November 18, 2019

Knight: Governor’s Budget Includes Some Positive Steps, But Would Do Little to Reverse Growing Long-Term Inequities

The governor’s proposal includes a much-needed boost to Florida teacher salaries and recommends full investment in the Sadowski Affordable Housing Trust Fund.  Disappointingly, the proposal would do little in the way of addressing income inequality and disparities in Florida’s health care system.

The governor makes an important investment in K-12 education by increasing the minimum salary for full-time classroom teachers to $47,500. This $603 million investment in Florida’s teachers would be unprecedented, and it would help restore cuts made to teacher pay in the decade following the Great Recession, which were deeper in Florida than in any other state.

The recommended budget also preserves dollars earmarked for affordable housing. This is a crucial step forward, as lawmakers have raided the Sadowski Affordable Housing Trust Fund to the tune of $2.5 billion over the past 16 years.

Additionally, the governor’s proposal funds Florida Forever, the state’s primary land conservation program, at $100 million. While this is an important commitment to conservation, it’s far below the level needed to make up for years of dismal environmental protection funding at the hands of state lawmakers.

The governor recommends increasing the current year’s Department of Corrections budget by roughly 4 percent. While the proposal increases funding for basic education skills programs, facility repairs and staff salaries, areas such as substance abuse prevention and treatment and work-release received cuts, which would further deteriorate key reentry programs given the current fiscal year deficit.

"Florida’s high rate of uninsured residents and poor performance on a variety of health and wellness indices should serve as an impetus for increasing access to health care. Unfortunately, the governor's proposed budget continues the state's policy choice of refusing to expand Medicaid, which could give more than 800,000 low-income, uninsured Floridians access to care. In addition, the proposal fails to restore retroactive Medicaid benefits. This cut, made during the last legislative session, targets adults with disabilities and elderly residents who face major medical crises and crushing medical debt.  While the governor rightly continues investments to combat the opioid crisis, nearly half of those dollars are time-limited federal grant funds. When these dollars are exhausted, it will create a ‘treatment cliff’ unless state funds are appropriated to continue the increased service capacity.

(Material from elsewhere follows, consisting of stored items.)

-- ==== Sys2Proof/Machine/State.lean ====
section
/-! DEFINITION. The state of the slice as plain data: every register, array, queue, table, mode and pin the spec gives
it, in groups by chapter, the queue of waiting commands, and the state after reset. Large arrays are tables that list
only what differs from the reset content. -/
namespace Sys2Proof.Machine

/-! ### Arrays, tags, directory (01, 04, 05) -/

/-- STATE of a tag slot (R89). -/
inductive TagState where
  | invalid | live | dead | deadStrict
  deriving DecidableEq, Repr, Inhabited

/-- A tag slot (R89). -/
structure Tag where
  state : TagState
  tag : BitVec 34
  frame : BitVec 4
  fstart : BitVec 2
  csize : BitVec 2
  glz : BitVec 2
  sv : BitVec 4
  sd : BitVec 4
  ep : Bool
  pin : Bool
  dup : Bool
  cone : BitVec 3
  deriving DecidableEq, Repr, Inhabited

/-- An invalid slot. -/
def Tag.empty : Tag := ⟨.invalid, 0, 0, 0, 0, 0, 0, 0, false, false, false, 0⟩

/-- The bank arrays. `bytes` is addressed by global bank × 2²² + offset (R69); `poison` by saggar line (R332); tags by
(bank × 2048 + set) × 32 + slot, trees by bank × 2048 + set (R99). -/
structure Arrays where
  bytes : List Host.Cell
  poison : Table Bool
  tags : Table Tag
  frameTree : Table (BitVec 16)
  tagTree : Table (BitVec 32)
  deriving DecidableEq, Repr, Inhabited

/-- HSTATE of a directory entry (R132, R133). -/
inductive HState where
  | free | ds | dx | dO
  deriving DecidableEq, Repr, Inhabited

/-- A directory entry (R132). `sharers` holds the exact pointers, `groups` the coarse vector. -/
structure DirEntry where
  hstate : HState
  t : Bool
  coarse : Bool
  dtag : BitVec 31
  owner : AgentId
  tstate : BitVec 6
  sharers : List AgentId
  groups : BitVec 64
  deriving DecidableEq, Repr, Inhabited

def DirEntry.empty : DirEntry := ⟨.free, false, false, 0, 0, 0, [], 0⟩

/-- The directory: ways at (shelf × 16384 + set) × 16 + way, trees at shelf × 16384 + set, retired ways (R131, R135,
R336). -/
structure Directory where
  ways : Table DirEntry
  trees : Table (BitVec 16)
  retired : Table Bool
  deriving DecidableEq, Repr, Inhabited

/-! ### Requests and transactions (05, 06, 08) -/

/-- What a request asks of the home. `callIn` and `inv` are the requests without a requester of the leave walk, the
epoch cut, the fence walk and the maintenance engine (R158, R352, R382, R120). -/
inductive ReqOp where
  | rdS | rdX | upg | rdV | rdNC | wrL | wrP | atom | callIn | inv
  deriving DecidableEq, Repr, Inhabited

/-- A completion record: its two halves, whether it raises an interrupt, and the context that it ends (R302, R303). -/
structure Rec where
  lo : BitVec 64
  hi : BitVec 64
  irq : Bool
  ctx : Nat
  deriving DecidableEq, Repr, Inhabited

/-- Who a request's answer goes to. -/
inductive Who where
  | agent (id : AgentId) (port : Port)
  | cmd (ctx : Nat)
  | desc (ctx : Nat)
  | ctl (ring : Nat)
  | enable (ring : Nat) (cq : Bool)
  | post
  | ctlOut (ring : Nat)
  | record (cring : Nat) (last : Bool)
  | result (ctx : Nat)
  | walk
  | cut
  | fenceWalk
  | victim
  | maint (slot : Nat)
  | lineop
  | recover
  | mirror (tag : Nat) (fwd : Bool) (result : Option (BitVec 128))
  | resync
  | mfwd (tag : Nat) (id : AgentId)
  | reload (entry : Nat)
  | head (ctx : Nat)
  | input (ctx shelf : Nat)
  | sum (ctx bank : Nat)
  deriving DecidableEq, Repr, Inhabited

/-- A request at the home (R137, R154). `born` is the FCLK count of its port's half at entry (R324); `target` the agent
a walk's request is for; `waited` says that it was not admitted in the cycle it arrived
(R202); `index` is the entry of an ATOM_BATCH that it performs. -/
structure Req where
  op : ReqOp
  who : Who
  line : LineIx
  txn : BitVec 11
  cone : BitVec 3
  scope : BitVec 2
  mask : Mask
  data : Line
  plen : Nat
  aop : BitVec 8
  pour : Bool
  plain : Bool
  target : AgentId
  group : BitVec 6
  born : Nat
  waited : Bool
  index : Nat
  deriving DecidableEq, Repr, Inhabited

/-- The change that a transaction makes to the entry at its close (R140, R161). -/
inductive Plan where
  | same
  | owner
  | share
  | downgrade
  | clear
  | drop
  | lost
  deriving DecidableEq, Repr, Inhabited

/-- What the home itself still does in a transaction once the flags it waits on are clear (R160); `lookup` waits for the
directory lookup (R205), `refuse` answers with Poison once every holder has answered. -/
inductive Work where
  | none
  | lookup
  | data
  | grant
  | perform
  | refuse
  deriving DecidableEq, Repr, Inhabited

The budget recommends a decrease in Temporary Assistance for Needy Families (TANF) funding even though benefit levels have remained stagnant for the past 27 years. Current benefits are so low that the most a three-person family can receive for one year, $3,636, is less than the median monthly household income in Florida. Thousands of grandparents choose to take care of their grandchildren instead of placing them in foster care after the loss of a parent to the opioid epidemic. Neglecting TANF has a detrimental impact on these families.

The budget is not simply a document detailing the dollars and cents of appropriations; it’s a statement of lawmakers’ priorities.  Shared prosperity in the Sunshine State requires investments in education and health care that unleash the productivity of residents. Lawmakers also must launch infrastructure projects that create jobs and generate equitable growth; enact policies to help boost household incomes; and clean up and modernize the tax code. The governor’s budget takes some steps to make investments in Florida’s families, communities and natural resources, but not nearly enough to ensure broadly shared economic opportunity.